Below are records; please set down exactly the lines from the first through the one containing "if q.ctx ≠ ctx".

- Dataset entries:
# # # #

/-- How many retry entries of a dispatcher are taken (R118). -/
def State.retryEntries (s : State) (die : Nat) : Nat := (s.joinWaits.filter fun j => j.die = die).length

/-- A decrement of a join object that the device makes for a discarded record, once it has its turn (R83, R117, R118,
R472): the new state, and the continuation that came into a queue. -/
def State.deviceJoinNow (s : State) (ctx die : Nat) (obj : W64) : State × Option Arrived :=
  match s.devPlaces ctx die .atomic obj.toNat 128 with
  | .ok ps =>
    let s := foldState s (linesAt ps) fun s l => s.evictStash l fun _ => true
    let count := s.devNat ctx die obj 8
    let qn := s.devNat ctx die (obj + 8) 4
    let new := (count + 2 ^ 64 - 1) % 2 ^ 64
    let put := fun (s : State) => s.devWrite ctx die obj (leBytes 8 new)
    if new = 0 then
      match s.queue? qn with
      | none => ((put s).countError ctx, none)
      | some q =>
        if q.ctx ≠ ctx ∨ !q.enable then ((put s).countError ctx, none)
        else if 2 ^ q.log2n - 1 ≤ q.count then ({ s with joinWaits := s.joinWaits ++ [⟨die, ctx, obj⟩] }, none)
        else
          let cont := BitVec.ofNat 512 (s.devNat ctx die (obj + 64) 64)
          let s := put s
          match s.queue? qn with
          | some q => ((s.enqueue q cont).1, some (qn, q.tail))
          | none => (s, none)
    else if 2 ^ 63 ≤ new then ((put s).countError ctx, none)
    else (put s, none)
  | _ => (s.countError ctx, none)

/-- A decrement that the device makes for a discarded record: while all 64 retry entries of the dispatcher are busy it
waits for one (R118). -/
def State.deviceJoin (s : State) (ctx die : Nat) (obj : W64) : State × Option Arrived :=
  if 64 ≤ s.retryEntries die ∨ s.discards.any (fun j => j.die = die) then
    ({ s with discards := s.discards ++ [⟨die, ctx, obj⟩] }, none)
  else s.deviceJoinNow ctx die obj

/-- Must the discard of a queue's head record wait: it makes a decrement, and all 64 retry entries of the dispatcher are
busy (R118)? -/
def State.discardWaits (s : State) (q : WorkQueue) (r : W512) : Bool :=
  recJoin r != 0 && (recJoin r).toNat % 128 == 0 &&
  (decide (64 ≤ s.retryEntries q.home) || s.discards.any fun j => j.die = q.home)

/-- Is a queue eligible for a request of a warp that names `count` queues from `first` (R106)? -/
def State.eligibleQueue (_s : State) (w : Warp) (first count : Nat) (q : WorkQueue) : Bool :=
  decide (first ≤ q.num) && decide (q.num < first + count) && q.ctx == w.ctx && q.enable && q.count != 0 &&
  q.exclHolder == none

# # # #

- Output for this exercise:
/-- How many retry entries of a dispatcher are taken (R118). -/
def State.retryEntries (s : State) (die : Nat) : Nat := (s.joinWaits.filter fun j => j.die = die).length

/-- A decrement of a join object that the device makes for a discarded record, once it has its turn (R83, R117, R118,
R472): the new state, and the continuation that came into a queue. -/
def State.deviceJoinNow (s : State) (ctx die : Nat) (obj : W64) : State × Option Arrived :=
  match s.devPlaces ctx die .atomic obj.toNat 128 with
  | .ok ps =>
    let s := foldState s (linesAt ps) fun s l => s.evictStash l fun _ => true
    let count := s.devNat ctx die obj 8
    let qn := s.devNat ctx die (obj + 8) 4
    let new := (count + 2 ^ 64 - 1) % 2 ^ 64
    let put := fun (s : State) => s.devWrite ctx die obj (leBytes 8 new)
    if new = 0 then
      match s.queue? qn with
      | none => ((put s).countError ctx, none)
      | some q =>
        if q.ctx ≠ ctx ∨ !q.enable then ((put s).countError ctx, none)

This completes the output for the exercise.